Union Advanced

Smart Union node that combines multiple DataFrames with full control: union by column name or position, include all columns or only common ones, and automatically handle mismatched schemas with null padding. Perfect for merging monthly files, combining sources with evolving schemas, and building robust incremental pipelines.

Input

It accepts two or more DataFrames as input from the previous nodes.

Output

This node outputs a single DataFrame resulting from the union operation based on the selected configuration.

Type

join

Class

fire.nodes.etl.NodeUnionAdvanced

Fields

Name

Title

Description

allowMissingColumns

Allow Missing Columns

When true → DataFrames with different schemas are automatically aligned by filling missing columns with null values. When false → all input DataFrames must have exactly the same schema (fails otherwise). Recommended: true for real-world incremental loads.

configBy

Configure By

How columns are matched across DataFrames: • NAME → matches by column name (case-sensitive). Safest and most common choice. • POSITION → matches by column order (1st column of each DF lines up, 2nd column, etc.). Uses the column names from the first incoming DataFrame.

outputFields

Output Fields

Which columns appear in the final result: • ALL → includes every column that exists in any input (missing values become null). Best for full history and audit. • COMMON → keeps only columns that exist in ALL inputs. Great when you want a clean, consistent schema.

Details

Union Advanced Node – The Smart Way to Combine Data

The Union Advanced node is the most flexible and production-ready way to stack DataFrames vertically. Whether you’re appending daily files, merging regional exports, or combining sources that evolve over time — this node handles it gracefully without breaking your pipeline.

Real-World Use Cases

  • Monthly/weekly/daily incremental loads (new columns appear over time)

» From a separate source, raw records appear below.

/-- The entries of the indices 7xxx, in table order. -/
def entriesOf7 : List EntryRow := [
  ro 0x7800 1 1 1 .u8 3 false, -- GroupWidth
  ro 0x7800 1 2 2 .u16 512 false, -- ButterfliesPerCycle
  ro 0x7800 1 3 3 .u16 2048 false, -- ProductsPerCycle
  ro 0x7800 1 4 4 .u16 3072 false, -- OccupancyDivisor
  ro 0x7800 1 5 5 .u8 8 false, -- LookupTableLimit
  ro 0x7800 1 6 6 .u16 512 false, -- BatchDrainCycles
  wr 0x7810 1 1 1 .bool .rw 1 true .stopped 0 1 false, -- RegenShare
  ro 0x7820 1 1 1 .u64 0 true, -- BootstrapsTotal
  ro 0x7820 1 2 2 .u64 0 true, -- BatchesTotal
  ro 0x7820 1 3 3 .u64 0 true, -- ExtractedTotal
  ro 0x7820 1 4 4 .u64 0 true, -- PackedTotal
  ro 0x7820 1 5 5 .u64 0 true, -- ModRaiseTotal
  ro 0x7820 1 6 6 .u32 0 true, -- SelectorFaults
  ro 0x7880 16 1 1 .u64 0 true, -- JobBootstraps
  ro 0x7880 16 2 2 .u32 0 true, -- JobBatches
  ro 0x7880 16 3 3 .u64 0 true, -- JobExtracted
  ro 0x7880 16 4 4 .u64 0 true, -- JobPacked
  ro 0x7880 16 5 5 .u64 0 false, -- LastBatchCycles
  ro 0x7880 16 6 6 .u16 0 false, -- LastBatchSamples
  ro 0x7880 16 7 7 .u32 0 false, -- LastBatchWslotCycles
  ro 0x7000 1 1 1 .u8 16 false, -- StreamSlots
  ro 0x7000 1 2 2 .u16 1600 false, -- StreamRateMax
  ro 0x7000 1 3 3 .u16 3200 false, -- AggregateRateMax
  ro 0x7000 1 4 4 .u8 4 false, -- CheckUnits
  ro 0x7000 1 5 5 .u8 28 false, -- RegenBytesPerCycle
  ro 0x7000 1 6 6 .u8 64 false, -- McastMembersMax
  ro 0x7000 1 7 7 .u16 1000 false, -- HeaderCheckBound
  wr 0x7010 1 1 1 .u32 .rw 500 true .immediate 10 0x186a0 false, -- McastCreditTimeout
  wr 0x7010 1 2 2 .u32 .rw 500 true .immediate 10 0x186a0 false, -- McastIdleTimeout
  ro 0x7020 1 1 1 .u64 0 true, -- StreamsOpened
  ro 0x7020 1 2 2 .u64 0 true, -- BytesRead
  ro 0x7020 1 3 3 .u64 0 true, -- BytesBroadcast
  ro 0x7020 1 4 4 .u64 0 true, -- BytesRegenerated
  ro 0x7020 1 5 5 .u32 0 true, -- KeyMismatchTotal
  ro 0x7020 1 6 6 .u32 0 true, -- KeyCrcTotal
  ro 0x7020 1 7 7 .u32 0 true, -- KeyFormatTotal
  ro 0x7020 1 8 8 .u32 0 true, -- StreamsCancelled
  ro 0x7040 16 1 1 .u8 0 true, -- SlotState
  ro 0x7040 16 2 2 .u8 255 true, -- SlotJob
  ro 0x7040 16 3 3 .u16 0xffff true, -- SlotEntry
  ro 0x7040 16 4 4 .u64 0 true, -- SlotBytes
  ro 0x7040 16 5 5 .domain 0 false, -- SlotHeader
  ro 0x7040 16 6 6 .u16 0 false, -- SlotError
  ro 0x7080 16 1 1 .u64 0 true, -- JobKeyBytes
  ro 0x7080 16 2 2 .u32 0 true, -- JobStreams
  ro 0x7080 16 3 3 .u16 0 false, -- LastKeyError
  ro 0x7080 16 4 4 .u16 0xffff false, -- LastKeyEntry
  ro 0x7080 16 5 5 .u32 0 true  -- RateDeferrals
  ]

/-- The entries of the indices 8xxx, in table order. -/
def entriesOf8 : List EntryRow := [
  ro 0x8000 1 1 1 .u8 8 false, -- SnapshotSlots
  ro 0x8000 1 2 2 .u32 0x1000000 false, -- CaptureBytesMax
  ro 0x8000 1 3 3 .u8 4 false, -- LatchSkewBound
  ro 0x8000 1 4 4 .u16 2000 false, -- CopyWindow
  wr 0x8010 1 1 1 .u8 .wo 0 false .immediate 1 3 false, -- SnapTrigger
  wr 0x8010 1 2 2 .u64 .rw 0 false .immediate 0 0xffffffffffffffff false, -- SnapTargetTime
  wr 0x8010 1 3 3 .u32 .rw 0 false .immediate 0 0xffffffff false, -- SnapIdent
  wr 0x8010 1 4 4 .bool .rw 1 true .immediate 0 1 false, -- FaultTriggerEnable
  wr 0x8010 1 5 5 .bool .rw 1 true .immediate 0 1 false, -- RemoteTriggerEnable
  ro 0x8010 1 6 6 .u8 0 true, -- PendingTicks
  ro 0x8010 1 7 7 .u32 0 true, -- SnapDropped
  ro 0x8010 1 8 8 .u32 0 true, -- SnapOverwritten
  ro 0x8010 1 9 9 .u32 0 true, -- LastSnapSeq
  ro 0x8020 1 1 1 .u32 0 true, -- GuaranteeMissSuppressed
  ro 0x8040 8 1 1 .u8 0 true, -- SlotState
  ro 0x8040 8 2 2 .u32 0 false, -- SlotSeq
  ro 0x8040 8 3 3 .u8 0 false, -- SlotSources
  ro 0x8040 8 4 4 .u64 0 false, -- SlotTime
  wr 0x8040 8 5 5 .bool .rw 0 false .immediate 0 1 false, -- SlotPin
  ro 0x8040 8 6 6 .u8 255 false, -- SlotJob
  ro 0x8040 8 7 7 .domain 0 false, -- Capture
  ro 0x8080 16 1 10 .u64 0 true, -- JobStall
  ro 0x8100 64 1 60 .u64 0 true, -- TileStall
  ro 0x8180 1 1 10 .u64 0 true  -- GeyserStall
  ]
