/-- The entry that a bank serves next, by the aging, open-page and oldest rules of R287. -/
def Sorter.nextOf (q : Sorter) (channel bank : Nat) : Option SorterEntry :=
  let es := q.entries.filter fun e => e.channel = channel && e.bank = bank
  match oldestEntry (es.filter fun e => 32 ≤ e.passed) with
  | some e => some e
  | none =>
    match oldestEntry (es.filter fun e => Tab.get? q.openPage (32 * channel + bank) = some e.page) with
    | some e => some e
    | none => oldestEntry es

/-- The 32-byte words that a write names only in part (R283). -/
def partialWords (named : List Nat) : List Nat :=
  ((named.map fun a => a / 32).eraseDups).filter fun w => !((List.range 32).all fun i => named.contains (32 * w + i))

/-- The entry leaves the sorter: its page is open, and older entries of its bank were passed once more (R287). -/
def Sorter.serve (q : Sorter) (e : SorterEntry) : Sorter :=
  { q with
    openPage := Tab.put q.openPage (32 * e.channel + e.bank) e.page
    entries := (q.entries.filter fun x => x.order ≠ e.order).map fun x =>
      if x.channel = e.channel && x.bank = e.bank && x.order < e.order then { x with passed := x.passed + 1 } else x }

end Sys2Proof.Machine
end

  • Combining sales data from different regions/countries with slightly different schemas

  • Merging legacy and new systems during migration

  • Building historical tables where schema evolves naturally

  • Preparing data for slowly changing dimensions (SCD)

Key Advantages Over Basic Union

  • Automatically handles missing or extra columns

  • Two matching strategies (by name or position)

  • Option to keep full history (ALL) or enforce strict schema (COMMON)

  • No manual column alignment needed

  • Works seamlessly with 2 to 100+ input branches

Best Practices

  • Always use configBy = NAME (unless you have a very specific positional reason)

  • Use outputFields = ALL + allowMissingColumns = true for audit-ready, future-proof pipelines

  • Use outputFields = COMMON when downstream models or reports require fixed schema

Examples

Union Advanced – Practical Business Examples

Example 1 – Monthly Sales Files (Schema Evolves Over Time)

Scenario

Jan file has columns: date, customer_id, amount

Feb file adds new column: promo_code

Mar file adds: channel

Configuration

  • Allow Missing Columns: true

  • Configure By: NAME

  • Output Fields: ALL

Result

| date       | customer_id | amount | promo_code | channel |
|------------|-------------|--------|------------|---------|
| 2025-01-01 | 101         | 150    | null       | null    |
| ...        | ...         | ...    | ...        | ...     |
| 2025-02-01 | 205         | 320    | SUMMER10   | null    |
| 2025-03-01 | 310         | 450    | SPRING25   | Online  |

Perfect for building a full historical sales table.

Example 2 – Regional Reports (Different Column Order & Extra Columns)

US Report: customer_id, name, state, revenue

EU Report: revenue, customer_name, country, customer_id

APAC Report: customer_id, revenue, region

Configuration

  • Allow Missing Columns: true

  • Configure By: NAME

  • Output Fields: ALL

Result

All regions stacked with consistent column order by name, missing fields filled with null.

Example 3 – Enforce Strict Schema (Data Quality Gate)

You only want columns that exist in every single daily file

Configuration

  • Allow Missing Columns: true

  • Configure By: NAME

  • Output Fields: COMMON

Result

Only columns present in 100% of inputs are kept — acts as automatic schema validation.

Example 4 – Legacy Positional Files (Old Systems)

Old COBOL extracts have fixed positions, no headers, columns always in same order

Configuration

  • Allow Missing Columns: false

  • Configure By: POSITION

  • Output Fields: ALL

Result

Columns aligned purely by position using the schema from the first input.

Example 5 – Combining 12 Monthly Branches into Yearly Table

12 separate pipelines (one per month) → all connect to one Union Advanced

Configuration

  • Allow Missing Columns: true

  • Configure By: NAME

  • Output Fields: ALL

Result

One clean yearly DataFrame with evolving schema preserved over time.